-- ==== Sys2Proof/Machine/Place.lean ====
section
/-! DEFINITION. The dispatcher: checks of a created launch, placement of blocks, pre-emption and restoration
(spec/02_execution.md R44 to R48, R57 to R59; spec/03_state.md R84 to R86; spec/15_scheduling.md R329, R335, R337, R338,
R340). -/

namespace Sys2Proof.Machine

/-! ### What a block takes of a core (R44, R45, R47) -/

/-- The L1 size in KiB that a kernel chooses: the largest that leaves its scratchpad (R45, R131, R214). -/
def l1Of (scratch : Nat) : Option Nat :=
  if scratch ≤ 128 * 1024 then some 384 else if scratch ≤ 256 * 1024 then some 256
  else if scratch ≤ 384 * 1024 then some 128 else none

/-- What is taken of a core: block slots, per partition waves and lane registers, scratchpad bytes, accumulator granules. -/
structure CoreUse where
  blocks : Nat
  waves : List Nat
  regs : List Nat
  spad : Nat
  acc : Nat
  deriving DecidableEq, Repr

def CoreUse.none : CoreUse := { blocks := 0, waves := [0, 0, 0, 0], regs := [0, 0, 0, 0], spad := 0, acc := 0 }

/-- The shape of a launch's blocks. -/
structure Shape where
  waves : Nat
  regs : Nat
  spad : Nat
  acc : Nat
  l1 : Option Nat
  deriving DecidableEq, Repr

/-- The shape that a record and its descriptor give (R45, R308). -/
def shapeOf (r d : List Byte) : Shape :=
  { waves := kdWaves d, regs := kdRegsRounded d, spad := kdSpad d
    acc := if (kdStream d).isSome then recAcc r else 0, l1 := l1Of (kdSpad d) }

/-- The partition with the most free wave slots, the lowest of several (R46). -/
def CoreUse.p0 (u : CoreUse) : Nat :=
  (upFrom 1 3).foldl (fun best p => if lget 0 u.waves p < lget 0 u.waves best then p else best) 0

/-- Waves of a block that run on a partition. -/
def shareOf (waves p0 p : Nat) : Nat := ((upFrom 0 waves).filter fun i => (p0 + i) % 4 == p).length

/-- A block of a shape added at a first partition. -/
def CoreUse.plus (u : CoreUse) (h : Shape) (p0 : Nat) : CoreUse :=
  { blocks := u.blocks + 1
    waves := mapIdx (fun p n => n + shareOf h.waves p0 p) 0 u.waves
    regs := mapIdx (fun p n => n + shareOf h.waves p0 p * h.regs) 0 u.regs
    spad := u.spad + h.spad, acc := u.acc + h.acc }

/-- What is taken fits a core whose L1 has a size (R44, R45). -/
def CoreUse.fits (u : CoreUse) (l1 : Nat) : Bool :=
  decide (u.blocks ≤ 16) && u.waves.all (fun n => decide (n ≤ 12)) && u.regs.all (fun n => decide (n ≤ 1024)) &&
  decide (u.spad ≤ (512 - l1) * 1024) && decide (u.acc ≤ 16)

/-- One more block of a shape, if it fits. -/
def CoreUse.add (u : CoreUse) (h : Shape) : Option CoreUse :=
  match h.l1 with
  | some l1 => let v := u.plus h u.p0; if v.fits l1 then some v else Option.none
  | Option.none => Option.none

/-- How many blocks of a shape an empty core holds, at most 16. -/
def roomFor (h : Shape) : Nat → CoreUse → Nat
  | 0, _ => 0
  | n + 1, u => match u.add h with
    | some v => roomFor h n v + 1
    | Option.none => 0

/-- The blocks of a core. -/
def State.blocksOn (s : State) (core : Nat) : List (Nat × Block) := s.blocks.filter fun p => coreOf p.1 == core

/-- The shape of a resident block. -/
def Block.shape (b : Block) (l1 : Option Nat) : Shape :=
  { waves := b.waves.length, regs := b.regs, spad := b.spadSize, acc := b.seq.cols / 32, l1 }

/-- What the resident blocks of a core take. -/
def State.useOf (s : State) (core : Nat) : CoreUse :=
  (s.blocksOn core).foldl (fun u p => u.plus (p.2.shape Option.none) p.2.p0) CoreUse.none

/-! ### Checks at the dispatcher (R58, R77, R132, R205, R207, R308, R329) -/

/-- The byte range of a declared queue. -/
def SpQueue.range (q : SpQueue) : Nat × Nat := (q.base, q.base + q.count * q.size)

/-- Two queues overlap. -/
def queuesOverlap (a b : SpQueue) : Bool := decide (a.range.1 < b.range.2) && decide (b.range.1 < a.range.2)

/-- The declared queues lie inside the scratchpad and do not overlap one another (R77, R132). -/
def queuesOk (spad : Nat) : List SpQueue → Bool
  | [] => true
  | q :: t => decide (q.range.2 ≤ spad) && !(t.any fun x => queuesOverlap q x) && queuesOk spad t

/-- The status with which the dispatcher completes a launch that it does not run: 3 refused, 2 failed; refused where both apply
(DESIGN CHOICE, log 45). -/
def State.dispatchStatus (s : State) (l : Nat) : Option Nat :=
  let x := s.launch l
  let r := x.record
  let d := x.desc
  let aper := (s.ctx x.ctx).aper.toNat
  let size := recStackSize r
  let last := recStack r + recN r * kdWaves d * 32 * size - 1
  let queues := ((upFrom 0 8).map fun k => queueOf (kdQueue d k)).filter fun q => q.count != 0
  let dies := dieIds.filter fun k => recOnDie r k
  let small := (upFrom 0 8).any fun k =>
    let p := lget { bound := false, base := 0, size := 0 } x.params k
    kdMinWindow d k != 0 && (!p.bound || decide (p.size < kdMinWindow d k))
  let refused :=
    kdWaves d == 0 || decide (32 < kdWaves d) || kdRegs d == 0 || decide (256 < kdRegs d) ||
    (recKind r == 1 && decide (dies.length * 48 * roomFor (shapeOf r d) 16 CoreUse.none < recN r)) ||
    (kdFelted d && recKind r != 2) || !queuesOk (kdSpad d) queues || bits aper 0 27 == bits aper 34 27 ||
    (size != 0 && (decide (2 ^ 57 ≤ last) || last / 2 ^ 45 != recStack r / 2 ^ 45)) ||
    ((kdStream d).isSome && recAcc r == 0) || small
  if s.tornDown x.ctx ∨ refused then some 3 else x.early

/-- Completes a launch that runs no block. -/
def State.finishLaunch (s : State) (l st : Nat) : State :=
  let x := s.launch l
  let s1 := s.setLaunch l { x with counter := { x.counter with outstanding := 1 }, dispatched := true, nextBlk := recN x.record }
  (s1.settleAll [.launch l st]).startNodes

/-- LAUNCH_DISPATCH (R58, R329, R335): a created launch is checked once. -/
def execLaunchDispatch (slot : Nat) (s : State) : Host.Outcome State Fault Refusal :=
  let x := s.launch slot
  .next <|
    if !x.alive ∨ x.dispatched then s
    else match s.dispatchStatus slot with
      | some st => (if s.tornDown x.ctx then s.countRefused x.ctx else s).finishLaunch slot st
      | none => s.setLaunch slot { x with dispatched := true }

/-! ### Which context a die runs (R335 to R340) -/

/-- Blocks of a launch that are still to be placed. -/
def LaunchSlot.pending (x : LaunchSlot) : Bool :=
  x.alive && x.dispatched && (!x.rerun.isEmpty || decide (x.nextBlk < recN x.record))

/-- A context has a block that waits for a die: one to be placed or one to be restored. -/
def State.waitsFor (s : State) (d : Nat) : List (Nat × Nat) :=
  (s.launches.filterMap fun p => if p.2.pending && recOnDie p.2.record d then some (p.2.ctx, p.2.order) else none) ++
  s.saved.filterMap fun v => if recOnDie (s.launch v.blk.launch).record d then some (v.blk.ctx, (s.launch v.blk.launch).order) else none

/-- The context that a die runs: that of its resident blocks. -/
def State.occupant (s : State) (d : Nat) : Option Nat := (s.blocks.find? fun p => dieOf (coreOf p.1) == d).map (·.2.ctx)

/-- Of two waiting contexts, whether the first goes before the second on a die: by priority, then one that has not just been
pre-empted there, then by the order of its launch (log 26). -/
def State.goesBefore (s : State) (d : Nat) (a b : Nat × Nat) : Bool :=
  let pa := s.ctxPrio a.1
  let pb := s.ctxPrio b.1
  let out (c : Nat) : Bool := tget 0 s.lastOut d == c + 1
  if pa ≠ pb then decide (pb < pa)
  else if out a.1 != out b.1 then out b.1
  else decide (a.2 < b.2)

/-- The context that an empty die takes next. -/
def State.nextCtx (s : State) (d : Nat) : Option Nat :=
  ((s.waitsFor d).foldl (fun best x => match best with
    | none => some x
    | some y => if s.goesBefore d x y then some x else some y) none).map (·.1)

/-- Whether a die takes blocks of a context now. -/
def State.dieTakes (s : State) (ctx d : Nat) : Bool :=
  !(s.die d).inReset && !s.saving.contains (ctx * 8 + d) &&
  match s.occupant d with
  | some c => c == ctx
  | none => s.nextCtx d == some ctx

/-! ### Placing blocks (R46, R47, R57 to R59, R84) -/

/-- The cores of a cluster. -/
def coresOfCluster (cl : Nat) : List Nat := upFrom (4 * cl) 4

/-- A core takes a block of a launch besides its own: no granule of self-test runs, the split agrees, no felted cluster of
another launch, and for a cluster group no block of another launch in the cluster (R47, R59, R190, R215). -/
def State.coreTakes (s : State) (core l kind : Nat) (l1 : Option Nat) : Bool :=
  let c := s.core core
  !c.selfTest && ((s.blocksOn core).isEmpty || c.l1Kib == l1) &&
  (coresOfCluster (clusterOf core)).all fun k =>
    ((s.core k).felted.isNone || (s.core k).felted == some l) &&
    (kind != 2 || (s.blocksOn k).all fun p => p.2.launch == l)

/-- Whether one more block fits a core. -/
def State.blockFits (s : State) (core l : Nat) (h : Shape) (kind : Nat) : Bool :=
  s.coreTakes core l kind h.l1 && ((s.useOf core).add h).isSome

/-- Blocks resident in a cluster. -/
def State.clusterLoad (s : State) (cl : Nat) : Nat := (s.blocks.filter fun p => clusterOf (coreOf p.1) == cl).length

/-- Of the cores of some dies, the one that takes a block: of the cluster with the fewest blocks, then the core with the
fewest, then the lowest (log 26). -/
def State.bestCore (s : State) (dies : List Nat) (l : Nat) (h : Shape) (kind : Nat) : Option Nat :=
  let key (c : Nat) : Nat × Nat := (s.clusterLoad (clusterOf c), (s.blocksOn c).length)
  ((dies.flatMap coresOf).filter fun c => s.blockFits c l h kind).foldl (fun best c => match best with
    | none => some c
    | some b =>
      if (key c).1 < (key b).1 ∨ ((key c).1 = (key b).1 ∧ (key c).2 < (key b).2) then some c else some b) none

/-- The lowest free block slot of a core. -/
def State.freeSlot (s : State) (core : Nat) : Nat :=
  ((upFrom 0 16).find? fun k => (s.block? (core * 16 + k)).isNone).getD 0

/-- A block at its start (R75 to R78, R84, R298, R308). -/
def State.newBlock (s : State) (l idx core p0 : Nat) : Block :=
  let x := s.launch l
  let r := x.record
  let d := x.desc
  let entry := BitVec.ofNat 57 (kdEntry d)
  { launch := l, index := idx, ctx := x.ctx, prio := x.prio, p0, regs := kdRegsRounded d, spadSize := kdSpad d, entry
    entered := false, age := s.age
    waves := copies { Wave.start entry (s.die (dieOf core)).capqCharge with pendNext := s.pendHigh } (kdWaves d), spad := [], spadTags := []
    bars := copies (Barrier.start (kdWaves d)) 16, queues := (upFrom 0 8).map fun k => queueOf (kdQueue d k)
    params := x.params, trapOnParam := recTrapParam r
    seq := Seq.start ((kdStream d).map (BitVec.ofNat 57)) (if (kdStream d).isSome then recCols r else 0)
    stopped := none, saving := false }

/-- A saved engine entry at its new place: its block's new id, its fences numbered anew. -/
def ReEntry.moved (e : ReEntry) (age b fence : Nat) : ReEntry :=
  { e with
    blk := if e.age = age then b else e.blk
    kind := match e.kind with | .fence m id => .fence m (fence + id) | k => k }

/-- Appends to the tail of request-engine queues (R340). -/
def Core.appendEntries (c : Core) (l : List (Nat × ReEntry)) : Core :=
  { c with
    reQueues := mapIdx (fun q x => x ++ (l.filter fun e => e.1 == q).map (·.2)) 0 c.reQueues
    fenceNext := c.fenceNext + (l.foldl (fun m e => match e.2.kind with | .fence _ id => max m (id + 1) | _ => m) 0) }

/-- Engine entries that a pre-emption took off cores of a die return to the tail of their queues (R340). -/
def State.unpark (s : State) (p : Parked → Bool) : State :=
  let back := s.parked.filter p
  back.foldl (fun s x =>
    let c := s.core x.core
    s.setCore x.core (c.appendEntries [(x.q, x.entry.moved x.entry.age x.entry.blk c.fenceNext)]))
    { s with parked := s.parked.filter fun x => !p x }

/-- Those of a die that no context runs go on. -/
def State.unparkIdle (s : State) : State :=
  if s.parked.isEmpty then s
  else s.unpark fun x => (s.occupant (dieOf x.core)).isNone && !s.saving.any fun k => k % 8 == dieOf x.core

/-- A block becomes resident on a core: the core takes its split, its cluster is felted for a cluster group, the launch
remembers the core (R279), and the context runs on the die from now (R337). -/
def State.settleBlock (s : State) (blk : Block) (core : Nat) : State :=
  let b := core * 16 + s.freeSlot core
  let x := s.launch blk.launch
  let d := dieOf core
  let key := blk.ctx * 8 + d
  let fresh := (s.occupant d).isNone
  let s1 := (s.unpark fun x => x.entry.ctx == blk.ctx && dieOf x.core == d).setBlock b blk
  let s2 := s1.setCore core { s1.core core with l1Kib := l1Of blk.spadSize }
  let s3 := if recKind x.record = 2 then
      (coresOfCluster (clusterOf core)).foldl (fun s k => s.setCore k { s.core k with felted := some blk.launch }) s2
    else s2
  let s4 := s3.setLaunch blk.launch { x with coreOf := x.coreOf.filter (· != (blk.index, core)) ++ [(blk.index, core)] }
  State.acquire { s4 with
    mseq := tdel s4.mseq b, running := if fresh then tput s4.running key s.now else s4.running } (some .sys)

^^^^^^^^^^^^^^^^

(TASK INSTRUCTIONS) Please transcribe only the lines in the records above running from the line that has "another launch, and" through the line that has "c.l1Kib == l1) &&", both included, exactly as they appear.

(FINAL ANSWER)
another launch, and for a cluster group no block of another launch in the cluster (R47, R59, R190, R215). -/
def State.coreTakes (s : State) (core l kind : Nat) (l1 : Option Nat) : Bool :=
  let c := s.core core
  !c.selfTest && ((s.blocksOn core).isEmpty || c.l1Kib == l1) &&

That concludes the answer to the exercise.